You are given a 2D integer array ranges and two integers left and right. Each ranges[i] = [starti, endi] represents an inclusive interval between starti and endi.

Return true if each integer in the inclusive range [left, right] is covered by at least one interval in ranges. Return false otherwise.

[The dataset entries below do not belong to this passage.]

/-- A completion in the SB completion queue (13 R367) or the answer to a local request. -/
structure SbDone where
  ini : Initiator
  win : Nat
  off : Nat
  op : Nat
  fstat : Nat
  /-- a read answered RETRY -/
  retry : Bool
  data : Bytes
  deriving DecidableEq, Repr

/-- A kept completion of an inbound transaction (13 R366). -/
structure KeptDone where
  src : Nat
  seq : Nat
  gvt : Gvt
  deriving DecidableEq, Repr

structure BridgeSt where
  /-- windows 0 to 63 [16 bytes each; 13 R363; WTOUT 200, else 0] -/
  windows : List Window
  /-- outbound slots in use, oldest first, at most 32 [list; 13 R367; empty] -/
  out : List Xfer
  /-- transaction counter [32; 13 R366; *0] -/
  seq : Nat
  /-- inbound slots, the last one the reserved slot: in use while `inctr` is below the number held [list of 16; 13 R373; empty] -/
  inslots : List (Option Nat)
  /-- inbound requests taken or answered BUSY: the model's own counter [13 R373; *0] -/
  inctr : Nat
  /-- held read results, at most 32 [list; 13 R368; empty] -/
  held : List HeldRes
  /-- SB completion queue and answers to local requests [list; 13 R367; empty] -/
  done : List SbDone
  /-- completions frozen for the lanes at the last start [list; 13 R374; empty] -/
  laneDone : List SbDone
  /-- SEQ of the transfers that timed out, until it is used again [list; 13 R370; empty] -/
  timedOut : List Nat
  /-- kept completions, newest first, 32 per initiating module [list; 13 R366; empty] -/
  kept : List KeptDone
  /-- potting bench: canonical list of address and byte, unlisted 0 [64 KiB; 13 R365; 0] -/
  bench : List Host.Cell
  /-- posted-error log, oldest first, at most 32, and PELOST [32 bytes each, 32; 13 R372; empty, 0] -/
  log : List PostErr
  pelost : Nat
  /-- CNTRESV, CNTBUSY, CNTTOUT, CNTLATE, CNTEXP, CNTCHK, CNTPERR [32 each; 13 R382; 0] -/
  cntresv : Nat
  cntbusy : Nat
  cnttout : Nat
  cntlate : Nat
  cntexp : Nat
  cntchk : Nat
  cntperr : Nat
  deriving DecidableEq, Repr

structure Tunnel where
  /-- descriptor [16 bytes; 13 R376; *0, TGAP 4, ADRF 0xFFFF, BAUD 9,600, TURN 8] -/
  flags : BitVec 8
  port : Nat
  fmod : Nat
  ftun : Nat
  tgap : Nat
  adrf : Nat
  baud : Nat
  turn : Nat
  /-- transmit queue of at most 8 frames [13 R378; empty] -/
  queue : List Bytes
  /-- SEQ sent and last SEQ taken [32 each; 13 R378; *0, none] -/
  seq : Nat
  taken : Option Nat
  /-- OT of the last frame or keepalive from the far end, UP [13 R379; none, DOWN] -/
  heard : Option Nat
  up : Bool
  /-- OT of the last frame or keepalive sent [48; 13 R379; 0] -/
  sentOt : Nat
  /-- OT of the last frame carried from, and sent on, the local port [13 R380; none] -/
  carried : Option Nat
  played : Option Nat
  /-- frames sent, received, discarded [32 each; 13 R382; 0] -/
  nsent : Nat
  nrecv : Nat
  ndisc : Nat
  deriving DecidableEq, Repr

/-- A legacy port (13 R378). -/
structure LegacyPort where
  /-- OT at which its line was last busy [48 or none; 13 R378; none] -/
  busy : Option Nat
  /-- its own last frame on a two-wire line, whose echo it ignores [bytes or none; 13 R378; none] -/
  echo : Option Bytes
  deriving DecidableEq, Repr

An integer x is covered by an interval ranges[i] = [starti, endi] if starti <= x <= endi.

 

Example 1:

Input: ranges = [[1,2],[3,4],[5,6]], left = 2, right = 5
Output: true
Explanation: Every integer between 2 and 5 is covered:
- 2 is covered by the first range.
- 3 and 4 are covered by the second range.
- 5 is covered by the third range.

Example 2:

Input: ranges = [[1,10],[10,20]], left = 21, right = 21
Output: false
Explanation: 21 is not covered by any range.

 

Constraints:

  • 1 <= ranges.length <= 50
  • 1 <= starti <= endi <= 50
  • 1 <= left <= right <= 50

Solutions

Solution 1: Difference Array

We can use the idea of a difference array to create a difference array $\textit{diff}$ of length $52$.

Next, we iterate through the array $\textit{ranges}$. For each interval $[l, r]$, we increment $\textit{diff}[l]$ by $1$ and decrement $\textit{diff}[r + 1]$ by $1$.

Then, we iterate through the difference array $\textit{diff}$, maintaining a prefix sum $s$. For each position $i$, we increment $s$ by $\textit{diff}[i]$. If $s \le 0$ and $left \le i \le right$, it indicates that an integer $i$ within the interval $[left, right]$ is not covered, and we return $\textit{false}$.

If we finish iterating through the difference array $\textit{diff}$ without returning $\textit{false}$, it means that every integer within the interval $[left, right]$ is covered by at least one interval in $\textit{ranges}$, and we return $\textit{true}$.

The time complexity is $O(n + M)$, and the space complexity is $O(M)$. Here, $n$ is the length of the array $\textit{ranges}$, and $M$ is the maximum value of the interval, which in this case is $M \le 50$.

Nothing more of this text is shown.